/-- Entries of 0x4100 to 0x41FF (DRAM controllers). -/
def dictRows41 : List EntrySpec := [
  ⟨0x4100, 1, 0x00, 12, 1, .u64, .rwb, true, 2, 1, .mapMask, .any, false, .run, false, false⟩ /- MAP_MASK -/,
  ⟨0x4100, 1, 0x0C, 1, 1, .enum, .ro, false, 2, 2, .const 0, .any, false, .none, false, true⟩ /- MAP_IN_USE -/,
  ⟨0x4102, 1, 0x00, 1, 1, .u64, .rw, false, 1, 1, .const 0, .any, false, .none, false, false⟩ /- APERTURE_BASE -/,
  ⟨0x4103, 1, 0x00, 1, 1, .u32, .rw, true, 2, 1, .const 4096, .span 512 32768, false, .none, false, false⟩ /- ROW_DISTURB_THRESHOLD -/,
  ⟨0x4103, 1, 0x01, 1, 1, .u16, .rw, true, 2, 1, .const 32, .span 8 1024, false, .none, false, false⟩ /- ROW_THROTTLE_CYCLES -/,
  ⟨0x4103, 1, 0x02, 1, 1, .u32, .rw, true, 2, 1, .const 1000, .span 100 100000, false, .none, false, false⟩ /- ROW_THROTTLE_US -/,
  ⟨0x4104, 1, 0x00, 1, 1, .enum, .ro, false, 2, 2, .const 0, .any, false, .none, false, false⟩ /- SCRUB_STATE -/,
  ⟨0x4104, 1, 0x01, 1, 1, .bool, .rw, false, 2, 1, .const 1, .any, false, .none, false, false⟩ /- SCRUB_ENABLE -/,
  ⟨0x4104, 1, 0x02, 1, 1, .u16, .rw, true, 2, 1, .const 24, .span 1 720, false, .none, false, false⟩ /- SCRUB_PERIOD_H -/,
  ⟨0x4104, 1, 0x03, 1, 1, .u32, .const, false, 2, 2, .const 1000, .any, false, .none, false, false⟩ /- SCRUB_DRAIN_LIMIT_US -/,
  ⟨0x4104, 1, 0x04, 1, 1, .u32, .ro, false, 2, 2, .const 0, .any, false, .none, false, false⟩ /- SCRUB_PASSES -/,
  ⟨0x4105, 1, 0x00, 1, 1, .u64, .const, false, 3, 3, .const 0x0000000000, .any, false, .none, false, false⟩ /- DRIVE_PART_BASE -/,
  ⟨0x4105, 1, 0x01, 1, 1, .u64, .const, false, 3, 3, .const 0x0600000000, .any, false, .none, false, false⟩ /- DRIVE_PART_SIZE -/,
  ⟨0x4105, 1, 0x02, 1, 1, .u64, .const, false, 3, 3, .const 0x0600000000, .any, false, .none, false, false⟩ /- WORK_BASE -/,
  ⟨0x4105, 1, 0x03, 1, 1, .u64, .const, false, 3, 3, .const 0x2A00000000, .any, false, .none, false, false⟩ /- WORK_SIZE -/,
  ⟨0x4105, 1, 0x04, 1, 1, .bool, .ro, false, 3, 3, .const 0, .any, false, .none, false, false⟩ /- DRIVE_SEALED -/,
  ⟨0x4105, 1, 0x05, 1, 1, .bool, .ro, false, 3, 3, .const 0, .any, false, .none, false, false⟩ /- ZEROISE_BUSY -/,
  ⟨0x4106, 1, 0x00, 1, 1, .u32, .rw, true, 2, 1, .const 100, .span 10 10000, false, .none, false, false⟩ /- RETRAIN_PERIOD_MS -/,
  ⟨0x4106, 1, 0x01, 1, 1, .u8, .rw, true, 2, 1, .const 5, .span 1 20, false, .none, false, false⟩ /- RETRAIN_TEMP_DELTA_C -/,
  ⟨0x4110, 8, 0x00, 1, 1, .enum, .ro, false, 2, 2, .const 0, .any, true, .none, false, true⟩ /- STACK_TRAIN_STATE -/,
  ⟨0x4110, 8, 0x01, 1, 1, .i32, .ro, false, 2, 2, .const 0, .any, true, .none, false, false⟩ /- STACK_TEMP_C -/,
  ⟨0x4110, 8, 0x02, 1, 1, .u32, .ro, false, 2, 2, .const 0, .any, false, .none, false, false⟩ /- STACK_ECC_CORRECTED -/,
  ⟨0x4110, 8, 0x03, 1, 1, .u32, .ro, false, 2, 2, .const 0, .any, false, .none, false, false⟩ /- STACK_ECC_UNCORRECTABLE -/,
  ⟨0x4110, 8, 0x04, 1, 1, .u32, .ro, false, 2, 2, .const 0, .any, false, .none, false, false⟩ /- STACK_CA_RETRIES -/,
  ⟨0x4110, 8, 0x05, 1, 1, .u32, .ro, false, 2, 2, .const 0, .any, false, .none, false, false⟩ /- STACK_ROW_DISTURB_EVENTS -/,
  ⟨0x4110, 8, 0x06, 1, 1, .u32, .ro, false, 2, 2, .const 0, .any, false, .none, false, false⟩ /- STACK_RETRAIN_FAILS -/,
  ⟨0x4110, 8, 0x07, 1, 1, .u8, .ro, false, 2, 2, .const 32, .any, true, .none, false, false⟩ /- STACK_REFRESH_WINDOW_MS -/,
  ⟨0x4110, 8, 0x08, 1, 1, .u32, .ro, true, 2, 2, .const 0, .any, true, .none, false, false⟩ /- STACK_RETRAINS -/]

/-- Entries of 0x4200 to 0x42FF (port regulation). -/
def dictRows42 : List EntrySpec := [
  ⟨0x4200, 1, 0x00, 1, 1, .u16, .rw, true, 2, 1, .const 1024, .multiple 256 16384 64, false, .run, true, false⟩ /- REG_WINDOW_CYCLES -/,
  ⟨0x4200, 1, 0x01, 1, 1, .u16, .rw, true, 2, 1, .const 256, .span 64 65535, false, .run, true, false⟩ /- LAT_TARGET_RT -/,
  ⟨0x4200, 1, 0x02, 1, 1, .u16, .rw, true, 2, 1, .const 640, .span 64 65535, false, .run, true, false⟩ /- LAT_TARGET_PT -/,
  ⟨0x4200, 1, 0x03, 1, 1, .u16, .rw, true, 2, 1, .const 2048, .span 64 65535, false, .run, true, false⟩ /- LAT_TARGET_BE -/,
  ⟨0x4200, 1, 0x04, 1, 1, .u16, .rw, true, 2, 1, .const 4096, .span 64 65535, false, .run, true, false⟩ /- LAT_TARGET_MG -/,
  ⟨0x4200, 1, 0x05, 1, 1, .u16, .ro, false, 2, 2, .const 4096, .any, false, .none, false, false⟩ /- ALLOWANCE_SUM -/,
  ⟨0x4210, 5, 0x00, 16, 16, .enum, .rwb, false, 2, 1, .portClass, .span 0 3, false, .run, false, false⟩ /- PORT_CLASS -/,
  ⟨0x4210, 5, 0x01, 16, 16, .u32, .rw, true, 2, 1, .const 0, .zeroOr 256 16777216, false, .run, true, false⟩ /- PORT_BUDGET_BYTES -/,
  ⟨0x4210, 5, 0x02, 16, 16, .u16, .rwb, true, 2, 1, .portAllow, .span 1 4096, false, .run, false, false⟩ /- PORT_READ_ALLOWANCE -/,
  ⟨0x4210, 5, 0x03, 16, 16, .u16, .rw, true, 2, 1, .const 2048, .span 1 65535, false, .run, true, false⟩ /- PORT_DEADLINE_CYCLES -/,
  ⟨0x4210, 5, 0x04, 16, 16, .u8, .rw, true, 2, 1, .const 12, .span 1 16, false, .run, true, false⟩ /- PORT_PANIC_ON -/,
  ⟨0x4210, 5, 0x05, 16, 16, .u8, .rw, true, 2, 1, .const 8, .span 0 15, false, .run, true, false⟩ /- PORT_PANIC_OFF -/,
  ⟨0x4210, 5, 0x06, 16, 16, .u8, .rwb, true, 2, 1, .portPart, .oneOf [0, 1, 2, 3, 4, 5, 6, 7, 0xFF], false, .run, false, false⟩ /- PORT_CACHE_PARTITION -/,
  ⟨0x4210, 5, 0x07, 16, 16, .bits32, .ro, false, 2, 2, .const 0, .any, false, .none, false, false⟩ /- PORT_FLAGS -/,
  ⟨0x4210, 5, 0x08, 16, 16, .u32, .ro, false, 2, 2, .const 0, .any, false, .none, false, false⟩ /- PORT_BUDGET_EXHAUSTED -/,
  ⟨0x4210, 5, 0x09, 16, 16, .u32, .ro, false, 2, 2, .const 0, .any, false, .none, false, false⟩ /- PORT_BYTES_LAST_WINDOW -/,
  ⟨0x4210, 5, 0x0A, 16, 16, .u16, .ro, false, 2, 2, .const 0, .any, false, .none, false, false⟩ /- PORT_LAT_AVG -/,
  ⟨0x4210, 5, 0x0B, 16, 16, .u32, .ro, false, 2, 2, .const 0, .any, false, .none, false, true⟩ /- PORT_LAT_MAX -/,
  ⟨0x4210, 5, 0x0C, 16, 16, .blob 32, .ro, false, 2, 2, .const 0, .any, false, .none, false, false⟩ /- PORT_LAT_HISTOGRAM -/,
  ⟨0x4210, 5, 0x0D, 16, 16, .u32, .ro, false, 2, 2, .const 0, .any, false, .none, false, false⟩ /- PORT_DEADLINE_MISSES -/,
  ⟨0x4210, 5, 0x0E, 16, 16, .u32, .ro, false, 2, 2, .const 0, .any, false, .none, false, false⟩ /- PORT_PANIC_EVENTS -/,
  ⟨0x4210, 5, 0x0F, 16, 16, .u32, .ro, false, 2, 2, .const 0, .any, false, .none, false, false⟩ /- PORT_ROW_THROTTLES -/]

/-- Entries of 0x5000 to 0x50FF (ingest). -/
def dictRows50 : List EntrySpec := [
  ⟨0x5000, 1, 0x00, 1, 1, .u64, .ro, false, 2, 2, .const 0, .any, false, .none, false, false⟩ /- SLOTS_ACTIVE -/,
  ⟨0x5000, 1, 0x01, 1, 1, .u32, .ro, false, 2, 2, .const 0, .any, false, .none, false, false⟩ /- UNBOUND_FRAMES -/,
  ⟨0x5000, 1, 0x02, 2, 1, .u32, .ro, false, 2, 2, .const 0, .any, false, .none, false, false⟩ /- INGEST_OVERFLOWS -/,
  ⟨0x5001, 1, 0x00, 1, 1, .enum, .ro, false, 2, 1, .const 0, .any, false, .none, false, false⟩ /- CAPTURE.RING_STATE -/,
  ⟨0x5001, 1, 0x01, 1, 1, .bool, .rw, false, 2, 1, .const 0, .any, false, .none, false, false⟩ /- CAPTURE.RING_ENABLE -/,
  ⟨0x5001, 1, 0x02, 1, 1, .u64, .rwb, false, 2, 1, .const 0, .multiple 0 0xFFFFFFFFFFFFFFC0 64, false, .ring, false, false⟩ /- CAPTURE.RING_BASE -/,
  ⟨0x5001, 1, 0x03, 1, 1, .u32, .rwb, false, 2, 1, .const 0, .pow2 16 65536, false, .ring, false, false⟩ /- CAPTURE.RING_ENTRIES -/,
  ⟨0x5001, 1, 0x04, 1, 1, .u64, .rwb, false, 2, 1, .const 0, .multiple 0 0xFFFFFFFFFFFFFFC0 64, false, .ring, false, false⟩ /- CAPTURE.CPL_BASE -/,
  ⟨0x5001, 1, 0x05, 1, 1, .u16, .const, false, 2, 1, .const 1, .any, false, .none, false, false⟩ /- CAPTURE.DOORBELL_SLOT -/,
  ⟨0x5001, 1, 0x06, 1, 1, .u32, .ro, false, 2, 1, .const 0, .any, false, .none, false, false⟩ /- CAPTURE.HEAD -/,
  ⟨0x5001, 1, 0x07, 1, 1, .u32, .ro, false, 2, 1, .const 0, .any, false, .none, false, false⟩ /- CAPTURE.TAIL -/,
  ⟨0x5001, 1, 0x08, 1, 1, .enum, .const, false, 2, 1, .const 1, .any, false, .none, false, false⟩ /- CAPTURE.DIRECTION -/,
  ⟨0x5001, 1, 0x09, 1, 1, .u32, .const, false, 2, 1, .const 10000, .any, false, .none, false, false⟩ /- CAPTURE.DRAIN_LIMIT_US -/,
  ⟨0x5001, 1, 0x0A, 1, 1, .u16, .rwb, false, 2, 1, .const 0, .span 0 63, false, .ring, false, false⟩ /- CAPTURE.MSIX_VECTOR -/,
  ⟨0x5001, 1, 0x0B, 1, 1, .u16, .ro, false, 2, 1, .const 0, .any, false, .none, false, false⟩ /- CAPTURE.LAST_STATUS -/,
  ⟨0x5002, 1, 0x00, 1, 1, .enum, .ro, false, 2, 1, .const 0, .any, false, .none, false, false⟩ /- REPLAY.RING_STATE -/,
  ⟨0x5002, 1, 0x01, 1, 1, .bool, .rw, false, 2, 1, .const 0, .any, false, .none, false, false⟩ /- REPLAY.RING_ENABLE -/,
  ⟨0x5002, 1, 0x02, 1, 1, .u64, .rwb, false, 2, 1, .const 0, .multiple 0 0xFFFFFFFFFFFFFFC0 64, false, .ring, false, false⟩ /- REPLAY.RING_BASE -/,
  ⟨0x5002, 1, 0x03, 1, 1, .u32, .rwb, false, 2, 1, .const 0, .pow2 16 65536, false, .ring, false, false⟩ /- REPLAY.RING_ENTRIES -/,
  ⟨0x5002, 1, 0x04, 1, 1, .u64, .rwb, false, 2, 1, .const 0, .multiple 0 0xFFFFFFFFFFFFFFC0 64, false, .ring, false, false⟩ /- REPLAY.CPL_BASE -/,
  ⟨0x5002, 1, 0x05, 1, 1, .u16, .const, false, 2, 1, .const 2, .any, false, .none, false, false⟩ /- REPLAY.DOORBELL_SLOT -/,
  ⟨0x5002, 1, 0x06, 1, 1, .u32, .ro, false, 2, 1, .const 0, .any, false, .none, false, false⟩ /- REPLAY.HEAD -/,
  ⟨0x5002, 1, 0x07, 1, 1, .u32, .ro, false, 2, 1, .const 0, .any, false, .none, false, false⟩ /- REPLAY.TAIL -/,
  ⟨0x5002, 1, 0x08, 1, 1, .enum, .const, false, 2, 1, .const 0, .any, false, .none, false, false⟩ /- REPLAY.DIRECTION -/,
  ⟨0x5002, 1, 0x09, 1, 1, .u32, .const, false, 2, 1, .const 10000, .any, false, .none, false, false⟩ /- REPLAY.DRAIN_LIMIT_US -/,
  ⟨0x5002, 1, 0x0A, 1, 1, .u16, .rwb, false, 2, 1, .const 0, .span 0 63, false, .ring, false, false⟩ /- REPLAY.MSIX_VECTOR -/,
  ⟨0x5002, 1, 0x0B, 1, 1, .u16, .ro, false, 2, 1, .const 0, .any, false, .none, false, false⟩ /- REPLAY.LAST_STATUS -/,
  ⟨0x5003, 1, 0x00, 1, 1, .u64, .rw, false, 2, 1, .const 0, .any, false, .none, false, false⟩ /- CAPTURE_MASK -/,
  ⟨0x5003, 1, 0x01, 1, 1, .u32, .ro, false, 2, 2, .const 0, .any, false, .none, false, false⟩ /- CAPTURE_SKIPPED -/,
  ⟨0x5010, 16, 0x00, 1, 1, .enum, .rwb, false, 2, 1, .const 0, .span 0 1, false, .run, false, false⟩ /- RX_PHY -/,
  ⟨0x5010, 16, 0x01, 1, 1, .u8, .rwb, false, 2, 1, .const 4, .span 1 4, false, .run, false, false⟩ /- RX_WIDTH -/,
  ⟨0x5010, 16, 0x02, 1, 1, .u16, .rwb, false, 2, 1, .const 1500, .any, false, .run, false, false⟩ /- RX_RATE -/,
  ⟨0x5010, 16, 0x03, 1, 1, .bits32, .rwb, true, 2, 1, .const 0x000000E4, .bits 0xFFF, false, .run, false, false⟩ /- RX_LANE_MAP -/,
  ⟨0x5010, 16, 0x04, 1, 1, .u32, .ro, false, 2, 2, .const 0, .any, false, .none, false, false⟩ /- RX_HDR_CORRECTED -/,
  ⟨0x5010, 16, 0x05, 1, 1, .u32, .ro, false, 2, 2, .const 0, .any, false, .none, false, false⟩ /- RX_HDR_DROPS -/,
  ⟨0x5010, 16, 0x06, 1, 1, .enum, .ro, false, 2, 2, .const 0, .any, false, .none, false, false⟩ /- RX_LINK -/,
  ⟨0x5020, 32, 0x00, 2, 1, .blob 48, .rw, false, 2, 2, .const 0, .any, false, .none, false, false⟩ /- CLOCK_MAP_BANK -/,
  ⟨0x5020, 32, 0x02, 2, 1, .u32, .ro, false, 2, 2, .const 0, .any, false, .none, false, false⟩ /- CLOCK_BANK_COMMITS -/,
  ⟨0x5040, 8, 0x00, 1, 1, .enum, .rwb, false, 2, 1, .const 2, .span 0 2, false, .run, false, false⟩ /- ETH_FEC -/,
  ⟨0x5040, 8, 0x01, 1, 1, .bool, .rwb, false, 2, 1, .const 1, .any, false, .run, false, false⟩ /- ETH_AUTONEG -/,
  ⟨0x5040, 8, 0x02, 1, 1, .bool, .ro, false, 2, 2, .const 0, .any, false, .none, false, false⟩ /- ETH_LINK_UP -/,
  ⟨0x5040, 8, 0x03, 1, 1, .u32, .ro, false, 2, 2, .const 0, .any, false, .none, false, false⟩ /- ETH_FRAMES_DROPPED -/]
+ + + + +
### Aim of the task
Write out exactly the lines that run from the one containing "false⟩ /- ETH_AUTONEG" to the end of the records, both end lines included.

### Task solution
  ⟨0x5040, 8, 0x01, 1, 1, .bool, .rwb, false, 2, 1, .const 1, .any, false, .run, false, false⟩ /- ETH_AUTONEG -/,
  ⟨0x5040, 8, 0x02, 1, 1, .bool, .ro, false, 2, 2, .const 0, .any, false, .none, false, false⟩ /- ETH_LINK_UP -/,
  ⟨0x5040, 8, 0x03, 1, 1, .u32, .ro, false, 2, 2, .const 0, .any, false, .none, false, false⟩ /- ETH_FRAMES_DROPPED -/]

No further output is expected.